Saved data entries:
= = = =

-- ==== Sys2Proof/Laws/StepsFabric.lean ====
section
/-!
SUPPORT. What each operation and each meaning of transport, fabric and the check units can change.
-/
set_option linter.all false
open Sys2Proof (Agent)

namespace Sys2Proof.Machine

theorem State.xportFrame_steps {mu : Part → Prop} (mout : mu .out) (ming : mu .ing) (mfab : mu .fab) (mnet : mu .net) {org s : State} (ho : Steps mu org s) (n : ℕ) (from_ : Peer) (f : List Sys2Proof.Byte) : Steps mu org (State.xportFrame s n from_ f) := by
  unfold State.xportFrame
  lift_lets
  intro z0; try clear_value z0
  intro z1
  have hz1 : Steps mu org z1 := by
    dsimp only [z1]
    repeat' with_reducible first | assumption | apply State.ingestOffer_steps
  try clear_value z1
  repeat' with_reducible first | assumption | apply Steps.ite | apply State.raise_steps | apply State.satInc_steps | apply State.modNet_steps | split

theorem State.xportTo_steps {mu : Part → Prop} (mout : mu .out) (mfab : mu .fab) (mnet : mu .net) {org s : State} (ho : Steps mu org s) (n : ℕ) (p : Peer) (f : List Sys2Proof.Byte) : Steps mu org (State.xportTo s n p f) := by
  unfold State.xportTo
  repeat' with_reducible first | assumption | apply Steps.ite | apply State.fabricSend_steps | apply State.etherSend_steps

theorem State.sendCredit_steps {mu : Part → Prop} (mout : mu .out) (mfab : mu .fab) (mnet : mu .net) {org s : State} (ho : Steps mu org s) (n : ℕ) : Steps mu org (State.sendCredit s n) := by
  unfold State.sendCredit
  lift_lets
  intro z0; try clear_value z0
  intro z1; try clear_value z1
  intro z2; try clear_value z2
  intro z3; try clear_value z3
  intro z4; try clear_value z4
  intro z5; try clear_value z5
  repeat' with_reducible first | assumption | apply State.xportTo_steps | apply State.modNet_steps | split

theorem execCredit_steps (n : BitVec 1) (s : State) : Next (fun k => k ∈ [Part.out, Part.fab, Part.net]) s (execCredit n s) := by
  unfold execCredit
  lift_lets
  intro z0; try clear_value z0
  intro z1; try clear_value z1
  repeat' with_reducible first | exact Steps.refl _ _ | apply Next.done | apply State.sendCredit_steps | split | decide

theorem execReqFrame_steps (n : BitVec 1) (sub : BitVec 2) (source : BitVec 48) (frame : List Sys2Proof.Byte) (s : State) : Next (fun k => k ∈ [Part.out, Part.ing, Part.fab, Part.net]) s (execReqFrame n sub source frame s) := by
  unfold execReqFrame
  repeat' with_reducible first | exact Steps.refl _ _ | apply Next.done | apply State.xportFrame_steps | split | decide
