-- ==== Sys2Proof/Laws/StepsReset.lean ====
section
/-!
SUPPORT. What each operation and each meaning of resets, power and the innkeeper can change.
-/
set_option linter.all false
open Sys2Proof (Agent)

namespace Sys2Proof.Machine

theorem State.islandBit_steps {mu : Part → Prop} {org s : State} (ho : Steps mu org s) (lo : Fld) (hi : Fld) (i : ℕ) (v : Bool) : Steps mu org (State.islandBit s lo hi i v) := by
  unfold State.islandBit
  lift_lets
  intro z0; try clear_value z0
  repeat' with_reducible first | assumption | apply State.wr_steps

theorem State.setLock_steps {mu : Part → Prop} {org s : State} (ho : Steps mu org s) (i : ℕ) (v : Bool) : Steps mu org (State.setLock s i v) := by
  unfold State.setLock
  repeat' with_reducible first | assumption | apply State.islandBit_steps

theorem State.setTmo_steps {mu : Part → Prop} {org s : State} (ho : Steps mu org s) (i : ℕ) (v : Bool) : Steps mu org (State.setTmo s i v) := by
  unfold State.setTmo
  repeat' with_reducible first | assumption | apply State.islandBit_steps

theorem State.clearPage_steps {mu : Part → Prop} {org s : State} (ho : Steps mu org s) (p : Page) : Steps mu org (State.clearPage s p) := by
  unfold State.clearPage
  repeat' with_reducible first | assumption | intro _ | apply Steps.regsOf | apply FieldStore.wf_clear

theorem State.clearKeeping_steps {mu : Part → Prop} {org s : State} (ho : Steps mu org s) (p : Page) (keep : List Fld) : Steps mu org (State.clearKeeping s p keep) := by
  unfold State.clearKeeping
  repeat' with_reducible first | assumption | apply State.wrs_steps | apply State.clearPage_steps

theorem State.resetIng_steps {mu : Part → Prop} (mout : mu .out) (ming : mu .ing) (mfab : mu .fab) {org s : State} (ho : Steps mu org s)  : Steps mu org (State.resetIng s) := by
  unfold State.resetIng
  lift_lets
  intro z0
  have hz0 : Steps mu org z0 := by
    dsimp only [z0]
    repeat' with_reducible first | assumption | apply State.endRepair_steps | split
  try clear_value z0
  intro z1
  have hz1 : Steps mu org z1 := by
    dsimp only [z1]
    repeat' with_reducible first | assumption | apply State.endDelivery_steps | split
  try clear_value z1
  repeat' with_reducible first | assumption | apply State.clearKeeping_steps

theorem State.resetExp_steps {mu : Part → Prop} (ming : mu .ing) {org s : State} (ho : Steps mu org s) (n : ℕ) : Steps mu org (State.resetExp s n) := by
  unfold State.resetExp
  lift_lets
  intro z0
  try dsimp -zeta -zetaHave only [z0]
  repeat' with_reducible first | assumption | (intro (hh : Ing.shaped _); first | (simpa [Ing.shaped, setAt, modAt] using hh; done) | (simp [Ing.shaped, setAt, modAt] at hh ⊢; omega)) | apply State.clearPage_steps | apply Steps.ing

theorem State.srvDropped_steps {mu : Part → Prop} (mhbm : mu .hbm) (mout : mu .out) (ming : mu .ing) (mled : mu .led) {org s : State} (ho : Steps mu org s)  : Steps mu org (State.srvDropped s) := by
  unfold State.srvDropped
  repeat' with_reducible first | assumption | apply Steps.ite | apply State.modSrv_steps | apply State.srvAborted_steps

theorem State.resetCor_steps {mu : Part → Prop} (mhbm : mu .hbm) (mout : mu .out) (ming : mu .ing) (mled : mu .led) {org s : State} (ho : Steps mu org s)  : Steps mu org (State.resetCor s) := by
  unfold State.resetCor
  lift_lets
  intro z0
  have hz0 : Steps mu org z0 := by
    dsimp only [z0]
    repeat' with_reducible first | assumption | apply State.modSrv_steps | apply State.srvDropped_steps
  try clear_value z0
  repeat' with_reducible first | assumption | intro _ | apply Steps.regsOf | apply FieldStore.wf_clear

theorem State.resetSrv_steps {mu : Part → Prop} (mhbm : mu .hbm) (mout : mu .out) (ming : mu .ing) (mled : mu .led) {org s : State} (ho : Steps mu org s)  : Steps mu org (State.resetSrv s) := by
  unfold State.resetSrv
  lift_lets
  intro z0
  have hz0 : Steps mu org z0 := by
    dsimp only [z0]
    repeat' with_reducible first | assumption | apply State.srvDropped_steps
  try clear_value z0
  repeat' with_reducible first | assumption | intro _ | apply Steps.regsOf | apply FieldStore.wf_clear

theorem State.resetRas_steps {mu : Part → Prop} (mout : mu .out) (mreck : mu .reck) (ming : mu .ing) (mled : mu .led) {org s : State} (ho : Steps mu org s) (e : ℕ) : Steps mu org (State.resetRas s e) := by
  unfold State.resetRas
  lift_lets
  intro z0; try clear_value z0
  intro z1
  have hz1 : Steps mu org z1 := by
    dsimp only [z1]
    repeat' with_reducible first | assumption | apply Steps.ite | apply State.reform_steps | apply State.setRole_steps | apply State.dropVoter_steps
  try clear_value z1
  repeat' with_reducible first | assumption | apply State.cmpShow_steps | apply State.clearPage_steps | apply State.modRas_steps

theorem State.resetCmp_steps {mu : Part → Prop} (mout : mu .out) (ming : mu .ing) {org s : State} (ho : Steps mu org s)  : Steps mu org (State.resetCmp s) := by
  unfold State.resetCmp
  repeat' with_reducible first | assumption | intro _ | apply Steps.foldl | apply Steps.ite | apply State.setRole_steps | apply State.clearPage_steps | apply State.cmpReset_steps

theorem State.resetAlc_steps {mu : Part → Prop} (mout : mu .out) (mreck : mu .reck) (mmot : mu .mot) (malc : mu .alc) (mfab : mu .fab) (mnet : mu .net) {org s : State} (ho : Steps mu org s)  : Steps mu org (State.resetAlc s) := by
  unfold State.resetAlc
  lift_lets
  intro z0
  have hz0 : Steps mu org z0 := by
    dsimp only [z0]
    repeat' with_reducible first | assumption | apply Steps.ite | apply State.stopRequest_steps
  try clear_value z0
  intro z1
  have hz1 : Steps mu org z1 := by
    dsimp only [z1]
    repeat' with_reducible first | assumption | apply State.clearKeeping_steps
  try clear_value z1
  repeat' with_reducible first | assumption | apply State.bankShow_steps | apply Steps.alc

theorem State.resetPak_steps {mu : Part → Prop} (mout : mu .out) (mmot : mu .mot) (mpak : mu .pak) {org s : State} (ho : Steps mu org s)  : Steps mu org (State.resetPak s) := by
  unfold State.resetPak
  lift_lets
  intro z0
  have hz0 : Steps mu org z0 := by
    dsimp only [z0]
    repeat' with_reducible first | assumption | (intro (hh : Pak.shaped _); first | (simpa [Pak.shaped, setAt, modAt] using hh; done) | (simp [Pak.shaped, setAt, modAt] at hh ⊢; omega)) | intro _ | apply State.modPak_steps | apply State.linkDown_steps
  try clear_value z0
  repeat' with_reducible first | assumption | apply State.calShow_steps | apply State.clearPage_steps

theorem State.resetQlk_steps {mu : Part → Prop} (mout : mu .out) (mreck : mu .reck) (mpak : mu .pak) {org s : State} (ho : Steps mu org s) (n : ℕ) : Steps mu org (State.resetQlk s n) := by
  unfold State.resetQlk
  lift_lets
  intro z0
  have hz0 : Steps mu org z0 := by
    dsimp only [z0]
    repeat' with_reducible first | assumption | apply Steps.ite | apply State.failLane_steps
  try clear_value z0
  repeat' with_reducible first | assumption | apply State.countShow_steps | apply State.clearPage_steps | apply State.modLane_steps

theorem State.resetAry_steps {mu : Part → Prop} (mmot : mu .mot) (mary : mu .ary) {org s : State} (ho : Steps mu org s)  : Steps mu org (State.resetAry s) := by
  unfold State.resetAry
  repeat' with_reducible first | assumption | apply State.clearPage_steps | apply State.gapRelease_steps | apply Steps.ary

theorem State.resetMot_steps {mu : Part → Prop} (mmot : mu .mot) (mpak : mu .pak) {org s : State} (ho : Steps mu org s)  : Steps mu org (State.resetMot s) := by
  unfold State.resetMot
  repeat' with_reducible first | assumption | (intro (hh : Pak.shaped _); first | (simpa [Pak.shaped, setAt, modAt] using hh; done) | (simp [Pak.shaped, setAt, modAt] at hh ⊢; omega)) | intro _ | apply State.clearPage_steps | apply State.modPak_steps | apply State.modMot_steps

theorem State.mapSettled_steps {mu : Part → Prop} {org s : State} (ho : Steps mu org s)  : Steps mu org (State.mapSettled s) := by
  unfold State.mapSettled
  repeat' with_reducible first | assumption | intro _ | apply Steps.foldl | apply Steps.ite | apply State.wr_steps

theorem State.memForget_steps {mu : Part → Prop} (mhbm : mu .hbm) (mmem : mu .mem) {org s : State} (ho : Steps mu org s) : Steps mu org s.memForget :=
  Steps.updAll ho id (fun _ => rfl) (.inl mhbm) (.inr rfl) (.inr rfl) (.inr rfl) (.inr rfl) (.inr rfl) (.inr rfl) (.inr rfl)
    (.inr rfl) (.inl mmem) (.inr rfl) (.inr rfl) (.inr rfl) (.inr rfl) (.inr rfl) (.inr rfl) (.inr rfl) id id (fun _ => rfl) id id id id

= = = =

_WHAT THE TASK REQUIRES_
Scan the entries above, and wherever a line holds the string "BitVec", copy it.

_SOLUTION TO THE EXERCISE_
theorem execCredit_steps (n : BitVec 1) (s : State) : Next (fun k => k ∈ [Part.out, Part.fab, Part.net]) s (execCredit n s) := by
theorem execReqFrame_steps (n : BitVec 1) (sub : BitVec 2) (source : BitVec 48) (frame : List Sys2Proof.Byte) (s : State) : Next (fun k => k ∈ [Part.out, Part.ing, Part.fab, Part.net]) s (execReqFrame n sub source frame s) := by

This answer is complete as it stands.